Ты должен хорошо усвоить, что религия — величайшая революция из всех возможных в этом мире, потому что ее цель — вернуть тебя к тому изначальному, невинному состоянию, в котором ты родился; это значит отбросить все, что сделало с тобой общество. Мастера дзэн говорят: «Религия — это раскрытие твоего истинного лица». В момент рождения у тебя не было ни малейших представлений о жизни и смерти, о том, что такое «правильно» и «неправильно»; в тебе не было ни страха, ни ненависти, отсутствовали привязанности и чувство свободы, ты не был ни приземленным, ни религиозным. Тогда ты был подобен чистому источнику без малейшего намека на какую-то грязь. Религиозностью называется обретение этой чистоты заново, а религия — это сам процесс.
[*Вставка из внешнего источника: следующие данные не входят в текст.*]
-- ==== Sys2Proof/Tests/Slice0.lean ====
section
/-! SUPPORT. Tests: the checks of WellFormed, words written out from spec/30_encoding.md R110 and R113, the spec's own examples (spec/42_recovery.md R211, spec/43_primitives.md, spec/44_transfers.md, spec/45_host_interface.md), and for each obligation with hypotheses a state and operands that meet them. -/

namespace Sys2Proof.Tests
open Sys2Proof Sys2Proof.Machine

/-! ## WellFormed: an ill-formed word for each check (R116, R117) -/

theorem test_op_zero_refused : CmdWord.opNonzero 0x00000000#32 = false ∧ CmdWord.legal 0x00000000#32 = false := by decide

theorem test_op_unassigned_refused : CmdWord.opAssigned 0x0000000C#32 = false ∧ CmdWord.legal 0x0000000F#32 = false := by
  decide

theorem test_rsv0_refused : CmdWord.rsv0Zero 0x00000021#32 = false ∧ CmdWord.legal 0x00000081#32 = false := by decide

theorem test_rsv1_refused : CmdWord.rsv1Zero 0x00800001#32 = false ∧ CmdWord.legal 0x80000001#32 = false := by decide

theorem test_count_refused : CmdWord.countLegal 0x003C1004#32 257#16 = false ∧ CmdWord.countLegal 0x003C1004#32 256#16 = true ∧
    CmdWord.countLegal 0x003C0003#32 257#16 = true := by decide

theorem test_errors_by_name : decode 0x00000000#32 = .error .opZero ∧ decode 0x0000000C#32 = .error .opUnassigned ∧
    decode 0x00000020#32 = .error .reserved0 ∧ decode 0x00800003#32 = .error .reserved1 := by decide

/-! ## Words, field by field: rsv1, ADDR7, DATA8, rsv0, ACK, OP (R110, R113) -/

/-- A word from its six fields, bit 31 first. -/
def fields (rsv1 : BitVec 9) (addr7 : BitVec 7) (data8 : BitVec 8) (rsv0 : BitVec 3) (ack : BitVec 1) (op : BitVec 4) : Word :=
  rsv1 ++ addr7 ++ data8 ++ rsv0 ++ ack ++ op

theorem test_decode_init : decode (fields 0b000000000 0b0000000 0b00000000 0b000 0b0 0b0001) = .ok .init := by decide

theorem test_decode_modstart : decode (fields 0b000000000 0b0000000 0b00000000 0b000 0b0 0b0010) = .ok .modstart := by decide

theorem test_decode_poll :
    decode (fields 0b000000000 0b0111100 0b00000000 0b000 0b0 0b0011) = .ok (.poll 0x3C#7) := by decide

theorem test_decode_read :
    decode (fields 0b000000000 0b0111100 0b00010000 0b000 0b0 0b0100) = .ok (.read 0x3C#7 0x10#8) := by decide

theorem test_decode_write :
    decode (fields 0b000000000 0b0111100 0b10000001 0b000 0b0 0b0101) = .ok (.write 0x3C#7 0x81#8) := by decide

theorem test_decode_wrbyte :
    decode (fields 0b000000000 0b0000000 0b01111000 0b000 0b0 0b0110) = .ok (.wrbyte 0x78#8) := by decide

theorem test_decode_rdbyte :
    decode (fields 0b000000000 0b0000000 0b00000000 0b000 0b1 0b0111) = .ok (.rdbyte true) ∧
    decode (fields 0b000000000 0b0000000 0b00000000 0b000 0b0 0b0111) = .ok (.rdbyte false) := by decide

theorem test_decode_start : decode (fields 0b000000000 0b0000000 0b00000000 0b000 0b0 0b1000) = .ok .start := by decide

theorem test_decode_rstart : decode (fields 0b000000000 0b0000000 0b00000000 0b000 0b0 0b1001) = .ok .rstart := by decide

theorem test_decode_stop : decode (fields 0b000000000 0b0000000 0b00000000 0b000 0b0 0b1010) = .ok .stop := by decide

theorem test_decode_recover : decode (fields 0b000000000 0b0000000 0b00000000 0b000 0b0 0b1011) = .ok .recover := by decide

/-- A field the command does not read may hold anything (R113). -/
theorem test_decode_ignores_unused : decode (fields 0b000000000 0b1111111 0b11111111 0b000 0b1 0b1000) = .ok .start := by decide

theorem test_table_word : decodeTableWord 32 0x003C1004 = some (.read 0x3C#7 0x10#8) ∧ decodeTableWord 32 0x0000000C = none := by
  decide

/-! ## Small states -/

/-- Small parameters. -/
def small : Params := { nCtl := 2, nXfer := 3, nRec := 2 }

/-- A clean idle bus, small parameters. -/
def ready : State := { State.reset with dirty := false, params := small }

/-- A state with a schedule. -/
def State.after (evs : List Event) (s : State) : State := { s with inputs := evs }

/-- CODE, DATA, NXFER, DIRTY, and the number of actions, `Complete` included. -/
def seen (o : Host.Outcome State Fault Refusal) : Option (BitVec 5 × Byte × BitVec 16 × Bool × Nat) :=
  match o with
  | .next t => some (t.res.code, t.res.data, t.res.nxfer, t.dirty, t.hist.length)
  | .fault _ => none
  | .refused _ => none

/-- One value read off the next state. -/
def field {α : Type} (f : State → α) (o : Host.Outcome State Fault Refusal) : Option α :=
  match o with
  | .next t => some (f t)
  | .fault _ => none
  | .refused _ => none

/-! ## One command (the spec's examples) -/

/-- R301: after reset, INIT is I1, I2, I3 and Complete; RES = 0x00000001, DIRTY = 1. -/
theorem test_init : seen (exec .init State.reset) = some (1, 0, 0, true, 4) := by decide

/-- R303: after reset, MODSTART is M1 to M4 and Complete; ON = 1, CTL_ON = 1, DIRTY = 1. -/
theorem test_modstart : seen (exec .modstart State.reset) = some (1, 0, 0, true, 5) ∧
    field (fun t => (t.con.on, t.con.ie, t.estat.getLsbD 3)) (exec .modstart State.reset) = some (true, false, true) := by decide

/-- R225: BCL reads 0 twice, SEN reads 0 at the third poll: 8 actions, Ok, DIRTY unchanged. -/
theorem test_start_ok :
    seen (exec .start (State.after (List.replicate 6 .engine ++ [.env (clears .sen)]) { ready with params := { nCtl := 3 } })) =
      some (1, 0, 0, false, 9) := by decide

/-- R223: a collision that comes with the completion is found by the second check. -/
theorem test_start_second_check :
    seen (exec .start (State.after (List.replicate 5 .engine ++ [.env { clrSen := true, bcl := some true }]) ready)) =
      some (5, 0, 0, true, 11) := by decide

/-- R227: RSEN never clears: N_CTL + 5 actions, ClockStuck, DIRTY = 1, RSEN left 1. -/
theorem test_rstart_stuck : seen (exec .rstart ready) = some (6, 0, 0, true, 8) ∧
    field (fun t => t.con.rsen) (exec .rstart ready) = some true := by decide

/-- R231: PEN reads 0 at the first poll: 6 actions, Ok. -/
theorem test_stop_ok : seen (exec .stop (State.after (cooperate clearAll 5) ready)) = some (1, 0, 0, false, 7) := by decide

/-- R239: TRSTAT reads 1 at the first poll and 0 at the second: 7 actions, Ack, DIRTY unchanged. -/
theorem test_wrbyte_ack :
    seen (exec (.wrbyte 0x78) (State.after (List.replicate 3 .engine ++ [.env { trstat := some true }, .engine, .engine,
      .env { trstat := some false }]) ready)) = some (2, 0, 0, false, 8) := by decide

/-- R236: a byte still queued: no byte is written to TRN, DIRTY = 1. -/
theorem test_wrbyte_full : seen (exec (.wrbyte 0x78) { ready with stat := { tbf := true } }) = some (7, 0, 0, true, 5) ∧
    field (fun t => t.trn) (exec (.wrbyte 0x78) { ready with stat := { tbf := true } }) = some 0 := by decide

/-- R244: RBF 1 at once, ACKEN 0 at once, RCV = 0x5A, ACK: 9 actions, BYTE with the byte, ACKDT = 0, RBF = 0. -/
theorem test_rdbyte_byte :
    seen (exec (.rdbyte true) (State.after (cooperate clearAll 8) { ready with stat := { rbf := true }, rcv := 0x5A })) =
      some (3, 0x5A, 0, false, 10) := by decide

/-- R242: no byte comes: ReceiveTimeout after N_XFER reads. -/
theorem test_rdbyte_timeout : seen (exec (.rdbyte false) ready) = some (9, 0, 0, true, 9) ∧
    field (fun t => t.con.ackdt) (exec (.rdbyte false) ready) = some true := by decide

/-- R211: both lines free, N_REC = 10: 25 actions, Ok, CON.ON = 1, DIRTY = 0. -/
theorem test_recover_free : seen (exec .recover State.reset) = some (1, 0, 0, false, 26) ∧
    field (fun t => t.con.on) (exec .recover State.reset) = some true := by decide

/-- R202, R209: SCL held low: 6 actions, SCL_low, the controller off. -/
theorem test_recover_scl : seen (exec .recover { ready with line := { extSclLow := true } }) = some (10, 0, 0, true, 7) := by
  decide

set_option maxRecDepth 4000 in
/-- R264: a dirty bus, both lines free, N_REC = 10, the target acknowledges: 45 actions, Ok, DIRTY = 0. -/
theorem test_poll_ok : seen (exec (.poll 0x3C) (State.after (cooperate clearAll 50) State.reset)) = some (1, 0, 0, false, 46) := by
  decide

/-- R263 (a): a target that only NAKs: BadAddr. -/
theorem test_poll_nak :
    seen (exec (.poll 0x3C) (State.after (cooperate { clearAll with ackstat := some true } 22) ready)) =
      some (13, 0, 0, true, 22) := by decide

set_option maxRecDepth 4000 in
/-- R269: two bytes: 58 actions, Ok, NXFER = 2, BUF word 0 reads 0x????3412. -/
theorem test_read_two :
    seen (exec (.read 0x3C 0x10) (State.after (sends [0x12, 0x34]) { ready with count := 2 })) = some (1, 0, 2, false, 59) ∧
    field (fun t => (Memory.read t.buf 0, Memory.read t.buf 1))
      (exec (.read 0x3C 0x10) (State.after (sends [0x12, 0x34]) { ready with count := 2 })) = some (0x12, 0x34) := by decide

/-- R188: on a dirty bus READ is three actions, BusDirty. -/
theorem test_read_dirty : seen (exec (.read 0x3C 0x10) { ready with dirty := true }) = some (14, 0, 0, true, 3) := by decide

/-- R279: the target acknowledges: 33 actions, Ok, NXFER = 1; the bytes offered are 0x78, 0x00, 0xAE. -/
theorem test_write_ok :
    seen (exec (.write 0x3C 0x00) (State.after (cooperate clearAll 34) { ready with count := 1, buf := [(0, 0xAE)] })) =
      some (1, 0, 1, false, 34) ∧
    field (fun t => trnWrites t.hist)
      (exec (.write 0x3C 0x00) (State.after (cooperate clearAll 34) { ready with count := 1, buf := [(0, 0xAE)] })) =
      some [0x78, 0x00, 0xAE] := by decide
Когда ты переходишь в позицию наблюдателя за происходящими с тобой событиями, все, что общество учило тебя подавлять, начинает подниматься на поверхность, так как наблюдение означает, что убран груз, тянущий все это вниз. Теперь ты оказался сверху, при этом все остается в таком же подавленном состоянии. Ко мне приходят люди, чтобы рассказать, какие странные ощущения возникают у них в результате медитации. Они ожидали, что после медитаций их посетит умиротворение, а вместо этого их начинает трясти. Они рассчитывали, что медитация принесет им удовлетворенность, а тут оказывается, что их разрывает от неудовлетворенности. Они думали, что гнев оставит их, но с ужасом чувствуют, что пылают от гнева!
Поначалу все это неизбежно. Ты сидел на крышке, которая прикрывала все подавляемое тобой, ты восседал на ней очень долго, все время пытаясь удержать то, что под ней прячется. Стать наблюдателем означает, что ты наконец-то спрыгиваешь с этой крышки; теперь ты просто будешь стоять в стороне и ничего не делать. Отныне ты ничего не подавляешь, ты лишь наблюдаешь. Все, что подавлялось, выйдет на поверхность и загорится; ты увидишь, что там, где раньше была лишь зола, сейчас пляшут языки пламени. Весь твой гнев, сексуальные инстинкты и внутренние метания вырвутся наружу, окутают тебя, но даже тогда оставайся в стороне и наблюдай. Долго это не продлится, потому что это лишь извержение всего, что подавлялось. Оно вспыхнет и погаснет, огонь, пылающий внизу, постепенно сойдет на нет; а когда дым рассеется, ты увидишь, что внутри тебя стало кристально чисто. Настанет день, когда ты вдруг почувствуешь, что оказался в одиночестве, смотреть больше не на что. Наблюдатель остался, а наблюдать больше не за чем — нет ни гнева, ни секса, ни ненависти, ни зависти, ни вражды. Но на все это нужно время...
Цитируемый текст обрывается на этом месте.